Dataset entries
-- ==== Sys2Proof/Decode.lean ====
section
/-!
DEFINITION. The decoder, total on any bytes, and after it the encoder (R34 to R57). Fields are
pulled out of the words here, once. The decoder answers only well-formed instructions.
-/
namespace Sys2Proof

open Machine (DecodeError RInfo rInfo mInfo form Form illegal)

/-- Bits `lo` to `lo + n - 1` of a word, as an `n`-bit field. -/
def fieldAt (w : Word) (lo n : Nat) : BitVec n := BitVec.extractLsb' lo n w

/-- The clause header (R34). -/
structure Header where
  count : BitVec 4
  cls   : BitVec 2
  wait  : BitVec 3
  thr   : BitVec 4
  deriving DecidableEq, Repr

/-- Reads a header word, or says why it is none (R34, R36). -/
def decodeHeader (w : Word) : Except DecodeError Header :=
  let h : Header := ⟨fieldAt w 24 4, fieldAt w 22 2, fieldAt w 19 3, fieldAt w 15 4⟩
  if fieldAt w 28 4 != 0xF then .error .notHeader
  else if h.count == 0 then .error .headerCount
  else if 4 ≤ h.wait.toNat then .error .headerWait
  else if h.wait == 0 && h.thr != 0 then .error .headerThr
  else if fieldAt w 0 15 != 0 then .error .headerReserved
  else .ok h

/-- The instruction an R or R+C opcode, its operands and its sel field stand for; none where the
sel field, or BRS's condition, is not defined (R39, R107). -/
def rBuild (op : Nat) (o : ROps) (sel : BitVec 25) : Option Instr :=
  let n := sel.toNat
  let dz : ROps := { o with d := 0 }
  let zsel (i : Instr) : Option Instr := if sel == 0 then some i else none
  match op with
  | 0x01 => zsel (.brx o)
  | 0x02 => (Cond.ofCode o.d.toNat).bind fun cc => zsel (.brs cc dz)
  | 0x06 => zsel (.join o)
  | 0x08 => zsel (.ret o)
  | 0x09 => zsel (.exit o)
  | 0x0A => zsel (.nop o)
  | 0x0B => zsel (.sleep o)
  | 0x0C => zsel (.yield o)
  | 0x10 => zsel (.sadd o)
  | 0x11 => zsel (.ssub o)
  | 0x12 => zsel (.smul o)
  | 0x13 => zsel (.smulh o)
  | 0x14 => zsel (.smulhU o)
  | 0x15 => zsel (.sdiv o)
  | 0x16 => zsel (.sdivU o)
  | 0x17 => zsel (.srem o)
  | 0x18 => zsel (.sremU o)
  | 0x19 => zsel (.sand o)
  | 0x1A => zsel (.sor o)
  | 0x1B => zsel (.sxor o)
  | 0x1C => zsel (.sshl o)
  | 0x1D => zsel (.sshr o)
  | 0x1E => zsel (.ssra o)
  | 0x1F => zsel (.smin o)
  | 0x20 => zsel (.sminU o)
  | 0x21 => zsel (.smax o)
  | 0x22 => zsel (.smaxU o)
  | 0x23 => if n < 16 then (Cond.ofCode (n % 8)).map fun cc => .scmp cc (decide (8 ≤ n)) o else none
  | 0x24 => (Cond.ofCode n).map fun cc => .ssel cc o
  | 0x25 => zsel (.smov o)
  | 0x26 => zsel (.slit o)
  | 0x27 => zsel (.shi o)
  | 0x28 => zsel (.sclz o)
  | 0x29 => zsel (.spopc o)
  | 0x30 => zsel (.vaddVv o)
  | 0x31 => zsel (.vaddVs o)
  | 0x32 => zsel (.vsubVv o)
  | 0x33 => zsel (.vsubVs o)
  | 0x34 => zsel (.vmulVv o)
  | 0x35 => zsel (.vmulVs o)
  | 0x36 => zsel (.vmulhVv o)
  | 0x37 => zsel (.vmulhVs o)
  | 0x38 => zsel (.vmulhUVv o)
  | 0x39 => zsel (.vmulhUVs o)
  | 0x3A => zsel (.vmadVv o)
  | 0x3B => zsel (.vmadVs o)
  | 0x3C => zsel (.vandVv o)
  | 0x3D => zsel (.vandVs o)
  | 0x3E => zsel (.vorVv o)
  | 0x3F => zsel (.vorVs o)
  | 0x40 => zsel (.vxorVv o)
  | 0x41 => zsel (.vxorVs o)
  | 0x42 => zsel (.vshlVv o)
  | 0x43 => zsel (.vshlVs o)
  | 0x44 => zsel (.vshrVv o)
  | 0x45 => zsel (.vshrVs o)
  | 0x46 => zsel (.vsraVv o)
  | 0x47 => zsel (.vsraVs o)
  | 0x48 => zsel (.vminVv o)
  | 0x49 => zsel (.vminVs o)
  | 0x4A => zsel (.vminUVv o)
  | 0x4B => zsel (.vminUVs o)
  | 0x4C => zsel (.vmaxVv o)
  | 0x4D => zsel (.vmaxVs o)
  | 0x4E => zsel (.vmaxUVv o)
  | 0x4F => zsel (.vmaxUVs o)
  | 0x50 => zsel (.vabsdVv o)
  | 0x51 => zsel (.vabsdVs o)
  | 0x52 => zsel (.vabsdUVv o)
  | 0x53 => zsel (.vabsdUVs o)
  | 0x54 => if n < 16 then (Cond.ofCode (n % 8)).map fun cc => .vcmpVv cc (decide (8 ≤ n)) o else none
  | 0x55 => if n < 16 then (Cond.ofCode (n % 8)).map fun cc => .vcmpVs cc (decide (8 ≤ n)) o else none
  | 0x56 => zsel (.vselVv o)
  | 0x57 => zsel (.vselVs o)
  | 0x58 => zsel (.vnot o)
  | 0x59 => zsel (.vclz o)
  | 0x5A => zsel (.vpopc o)
  | 0x5B => zsel (.vmov o)
  | 0x5C => zsel (.vbcast o)
  | 0x5D => zsel (.vlid o)
  | 0x5E => (IConv.ofCode n).map fun cv => .vcvti cv o
  | 0x60 => zsel (.faddVv o)
  | 0x61 => zsel (.faddVs o)
  | 0x62 => zsel (.fsubVv o)
  | 0x63 => zsel (.fsubVs o)
  | 0x64 => zsel (.fmulVv o)
  | 0x65 => zsel (.fmulVs o)
  | 0x66 => zsel (.ffmaVv o)
  | 0x67 => zsel (.ffmaVs o)
  | 0x68 => zsel (.fminVv o)
  | 0x69 => zsel (.fminVs o)
  | 0x6A => zsel (.fmaxVv o)
  | 0x6B => zsel (.fmaxVs o)
  | 0x6C => (FCond.ofCode n).map fun cc => .fcmpVv cc o
  | 0x6D => (FCond.ofCode n).map fun cc => .fcmpVs cc o
  | 0x6E => zsel (.fdivVv o)
  | 0x6F => zsel (.fdivVs o)
  | 0x70 => zsel (.frcp o)
  | 0x71 => zsel (.frsq o)
  | 0x72 => zsel (.fsqrt o)
  | 0x73 => zsel (.fexp2 o)
  | 0x74 => zsel (.flog2 o)
  | 0x75 => zsel (.frnd o)
  | 0x76 => (FConv.ofCode n).map fun cv => .fcvt cv o
  | 0x78 => zsel (.hadd2Vv o)
  | 0x79 => zsel (.hadd2Vs o)
  | 0x7A => zsel (.hmul2Vv o)
  | 0x7B => zsel (.hmul2Vs o)
  | 0x7C => zsel (.hfma2Vv o)
  | 0x7D => zsel (.hfma2Vs o)
  | 0x7E => zsel (.hmin2Vv o)
  | 0x7F => zsel (.hmin2Vs o)
  | 0x80 => zsel (.hmax2Vv o)
  | 0x81 => zsel (.hmax2Vs o)
  | 0x82 => (HConv.ofCode n).map fun cv => .hcvt2 cv o
  | 0x90 => zsel (.xshf o)
  | 0x91 => zsel (.xbrd o)
  | 0x92 => zsel (.xxor o)
  | 0x93 => zsel (.xup o)
  | 0x94 => zsel (.xdn o)
  | 0x95 => (RedOp.ofCode n).map fun op => .xred op o
  | 0x96 => if n < 32 then (RedOp.ofCode (n % 16)).map fun op => .xscan op (decide (16 ≤ n)) o else none
  | 0x97 => (Vote.ofCode n).map fun vt => .xvote vt o
  | 0x98 => zsel (.pand o)
  | 0x99 => zsel (.por o)
  | 0x9A => zsel (.pxor o)
  | 0x9B => zsel (.pnot o)
  | 0x9C => zsel (.pfrom o)
  | 0x9D => zsel (.pto o)
  | 0x9E => zsel (.pcnt o)
  | 0xC0 => (RType.ofCode n).map fun ty => .claim ty o
  | 0xC1 => (RType.ofCode n).map fun ty => .acq ty o
  | 0xC2 => (RType.ofCode n).map fun ty => .acqTry ty o
  | 0xC3 => (RType.ofCode n).map fun ty => .rel ty o
  | 0xC4 => (RType.ofCode (n % 4)).bind fun ty => (RItem.ofCode (n / 4)).map fun it => .rstat ty it o
  | 0xC8 => (CopyOp.ofCode (n / 16)).map fun op => .copy op (BitVec.ofNat 4 n) o
  | 0xC9 => if n < 65536 then some (.qfence (BitVec.ofNat 16 n) o) else none
  | 0xCA => if n < 65536 then some (.cpoll (BitVec.ofNat 16 n) o) else none
  | 0xCB => zsel (.sleept o)
  | 0xD1 => zsel (.mbatch o)
  | 0xD2 => zsel (.mwait o)
  | 0xD8 => zsel (.vquant o)
  | 0xD9 => if n < 32 then some (.vdeq (BitVec.ofNat 3 n) (decide (8 ≤ n % 16)) (decide (16 ≤ n)) o) else none
  | 0xE0 => zsel (.wpop o)
  | 0xE1 => zsel (.enq o)
  | 0xE2 => if n < 64 then (SigOp.ofCode (n % 4)).bind fun op => (Scope.ofCode (n / 4 % 8)).map fun sc =>
      .sigop op sc (decide (32 ≤ n)) o else none
  | 0xE3 => (SigCond.ofCode (n % 4)).bind fun cd => (Scope.ofCode (n / 4)).map fun sc => .sigwait cd sc o
  | 0xE8 => zsel (.trap o)
  | 0xE9 => zsel (.tret o)
  | 0xEA => zsel (.brk o)
  | 0xEB => zsel (.ppt o)
  | 0xEC => zsel (.rdsr o)
  | 0xED => zsel (.wrsr o)
  | 0xEE => zsel (.trmark o)
  | 0xEF => (BistClass.ofCode n).map fun cls => .bist cls o
  | _ => none
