/-- MWAIT (R246). -/
def execMwait (o : ROps) (s : State) : Result :=
  groupLevel s o.g [] fun c g p _ =>
    withBlock s g fun b _ =>
      let n := min (scalarB g o.b).toNat g.batch.toNat
      let done (x : Group × State) : Result :=
        retire x.2 c (x.1.applyMarks c.p.slot p.mask (marksR o .none .s .none)) p
      if n = 0 then done (g, s)
      else if g.batches.any fun x => x.num ≤ n then stay s c g p .retry 11
      else done (s.observeBatches b g)

/-- The tile ranges an operation reads or writes: (offset, bytes). -/
def MatOp.tiles : MatOp → List (Nat × Nat)
  | .mma _ _ _ acc bt _ => [(accOff acc, accBytes), (btOff bt, btBytes)]
  | .mld bt _ => [(btOff bt, btBytes)]
  | .mst acc _ | .mzero acc => [(accOff acc, accBytes)]

/-- Whether two operations' tile ranges overlap (R242). -/
def MatOp.meets (a b : MatOp) : Bool :=
  a.tiles.any fun x => b.tiles.any fun y => x.1 < y.1 + y.2 && y.1 < x.1 + x.2

/-- Whether an operation waits at a COPYM's place (R242). -/
def ArrayOp.isBound (x : ArrayOp) : Bool :=
  match x.state with
  | .bound _ => true
  | .queued | .gathered _ | .running _ | .storing => false

/-- Whether the array performs an operation. -/
def ArrayOp.runs (x : ArrayOp) : Bool :=
  match x.state with
  | .running _ | .storing => true
  | .bound _ | .queued | .gathered _ => false

/-- Whether an operation is an MMA. -/
def ArrayOp.isMma (x : ArrayOp) : Bool :=
  match x.op with
  | .mma _ _ _ _ _ _ => true
  | .mld _ _ | .mst _ _ | .mzero _ => false

/-- Whether an operation waits: at its own place, or behind one of its block whose tiles it touches (R242).
`ahead` are the operations before it that wait. -/
def ArrayOp.waits (ahead : List ArrayOp) (x : ArrayOp) : Bool :=
  x.isBound || ahead.any fun y => y.blk == x.blk && y.op.meets x.op

/-- The first operation that does not wait behind a COPYM's place; one that touches the tiles of an operation that
waits there waits with it, every other one passes (R237, R242; log 22, DESIGN CHOICE). -/
def nextOp (ahead : List ArrayOp) : List ArrayOp → Option ArrayOp
  | [] => none
  | x :: t => if x.waits ahead then nextOp (ahead ++ [x]) t else some x

/-- The operation the array performs, or performs next (R237). -/
def Core.arrayOp (k : Core) : Option ArrayOp :=
  match k.array.find? fun x => x.runs with
  | some x => some x
  | none => nextOp [] k.array

/-- Whether an operation's rows are in the operand latch (R236). -/
def ArrayOp.latched (x : ArrayOp) : Bool :=
  match x.state with
  | .gathered _ | .running _ => x.isMma
  | .bound _ | .queued | .storing => false

/-- The MMA whose rows the Gleaner fetches next: the first one without them that does not wait behind a COPYM's
place, when every operation before it that has not been performed is an MMA with its rows (R236). -/
def nextGather (ahead : List ArrayOp) : List ArrayOp → Option ArrayOp
  | [] => none
  | x :: t =>
    if x.waits ahead then nextGather (ahead ++ [x]) t
    else
      match x.state with
      | .queued => if x.isMma then some x else none
      | .gathered _ | .running _ => if x.isMma then nextGather ahead t else none
      | .bound _ | .storing => none
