-- ==== Sys2Proof/Machine/Issue.lean ====
section
/-!
DEFINITION. Shares and the dispatch of paths: token buckets, a core cycle's picks, pins, ages and
stall counters (R101, R102, R116, R147 to R153, R311 to R313).
The model's own choices here: DESIGN CHOICE, logs 6, 18, 28, 42; DEDUCED, log 27.
-/
namespace Sys2Proof.Machine

/-- The SHARE word of an arbiter (R311). -/
def State.share (s : State) (arb : BitVec 3) (vd : BitVec 8) : DWord := s.reg (vdKey vd (0x40 + 8 * arb.toNat))

/-- DEPTH and WT, of which 0 acts as 1, and RATE (R311). -/
def State.shareDepth (s : State) (arb : BitVec 3) (vd : BitVec 8) : Nat :=
  max 1 ((s.share arb vd).extractLsb' 32 16).toNat

@[inherit_doc State.shareDepth]
def State.shareWt (s : State) (arb : BitVec 3) (vd : BitVec 8) : Nat :=
  max 1 ((s.share arb vd).extractLsb' 56 8).toNat

@[inherit_doc State.shareDepth]
def State.shareRate (s : State) (arb : BitVec 3) (vd : BitVec 8) : Nat :=
  ((s.share arb vd).extractLsb' 0 24).toNat

/-- A virtual device's bucket at an arbiter; one that has granted nothing is full (R312). -/
def State.bucket (s : State) (arb : BitVec 3) (inst : Nat) (vd : BitVec 8) : Bucket :=
  match s.buckets.find? fun x => x.arb == arb && x.inst == inst && x.vd == vd with
  | some x => x
  | none => ⟨arb, inst, vd, 1024 * s.shareDepth arb vd, 0, false⟩

/-- Puts a bucket back. -/
def State.setBucket (s : State) (x : Bucket) : State :=
  { s with buckets := upsert (fun y => y.arb == x.arb && y.inst == x.inst && y.vd == x.vd) x s.buckets }

/-- The start of an arbiter's cycle: every bucket accrues (R312). -/
def State.accrue (s : State) (arb : BitVec 3) (inst : Nat) : State :=
  { s with buckets := s.buckets.map fun (x : Bucket) =>
      if x.arb == arb && x.inst == inst then
        { x with b := min (x.b + s.shareRate arb x.vd) (1024 * s.shareDepth arb x.vd) }
      else x }

/-- Whether a virtual device holds a token (R312). -/
def State.hasToken (s : State) (arb : BitVec 3) (inst : Nat) (vd : BitVec 8) : Bool :=
  1024 ≤ (s.bucket arb inst vd).b

/-- A grant: in the contract phase it costs a token, a loan costs nothing; the winner has its share
back (R312, R313). -/
def State.charge (s : State) (arb : BitVec 3) (inst : Nat) (vd : BitVec 8) : State :=
  let x := s.bucket arb inst vd
  s.setBucket { x with b := if 1024 ≤ x.b then x.b - 1024 else x.b, lent := false }

/-- A loan's lenders: those that hold a token and ask for nothing, a virtual device that has not asked yet
among them (R312, R313). -/
def State.lend (s : State) (arb : BitVec 3) (inst : Nat) (reqs : List (BitVec 8)) : State :=
  let s := s.vds.foldl (fun (s : State) d => s.setBucket (s.bucket arb inst d.vd)) s
  { s with buckets := s.buckets.map fun (x : Bucket) =>
      if x.arb == arb && x.inst == inst && 1024 ≤ x.b && !reqs.contains x.vd then { x with lent := true }
      else x }

/-- Deficit round-robin: the first requester that has a deficit left; when none has, a round gives each
its quantum of WT (R312). -/
def State.drr (s : State) (arb : BitVec 3) (inst : Nat) (vds : List (BitVec 8)) : Option (BitVec 8) × State :=
  let spend (s : State) : Option (BitVec 8) × State :=
    match vds.find? fun v => 0 < (s.bucket arb inst v).deficit with
    | none => (none, s)
    | some v =>
      let x := s.bucket arb inst v
      (some v, s.setBucket { x with deficit := x.deficit - 1 })
  if vds.any fun v => 0 < (s.bucket arb inst v).deficit then spend s
  else
    spend (vds.foldl (fun s v =>
      let x := s.bucket arb inst v
      s.setBucket { x with deficit := s.shareWt arb v }) s)

/-- What a virtual device's grant at an arbiter does: at a die-to-die port, arbiter 5, its message crosses (R10,
R311); at a fabric port, arbiter 6, its next flit is sent (R388); what the other arbiters grant is time on a path
that every access has (log 28, DESIGN CHOICE). -/
def State.won (s : State) (arb : BitVec 3) (inst : Nat) (vd : BitVec 8) : State :=
  if arb = 5 then s.cross inst vd else if arb = 6 then s.sendFlit (BitVec.ofNat 4 inst) vd else s

/-- TOKEN_ARBITRATION (R312, R313): one cycle of an arbiter other than core issue, whose arbitration is
part of the core's own cycle. -/
def execTokenArbitration (arb : BitVec 3) (inst : Nat) (reqs : List (BitVec 8)) (s : State) : Result :=
  if arb = 0 then .next s
  else
    let s := s.accrue arb inst
    match reqs.find? fun v => (s.bucket arb inst v).lent && s.hasToken arb inst v with
    | some v => .next ((s.charge arb inst v).won arb inst v)
    | none =>
      match s.drr arb inst (reqs.filter (s.hasToken arb inst)) with
      | (some v, s) => .next ((s.charge arb inst v).won arb inst v)
      | (none, _) =>
        match s.drr arb inst reqs with
        | (some v, s) =>
          let x := s.bucket arb inst v
          .next (((s.setBucket { x with lent := false }).lend arb inst reqs).won arb inst v)
        | (none, s) => .next s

→ **WHAT IS BEING ASKED**: Copy out, from the records above, every line that holds the string "reqs".

→ **RESULT FOR THIS TASK**:
def State.lend (s : State) (arb : BitVec 3) (inst : Nat) (reqs : List (BitVec 8)) : State :=
      if x.arb == arb && x.inst == inst && 1024 ≤ x.b && !reqs.contains x.vd then { x with lent := true }
def execTokenArbitration (arb : BitVec 3) (inst : Nat) (reqs : List (BitVec 8)) (s : State) : Result :=
    match reqs.find? fun v => (s.bucket arb inst v).lent && s.hasToken arb inst v with
      match s.drr arb inst (reqs.filter (s.hasToken arb inst)) with
        match s.drr arb inst reqs with
          .next (((s.setBucket { x with lent := false }).lend arb inst reqs).won arb inst v)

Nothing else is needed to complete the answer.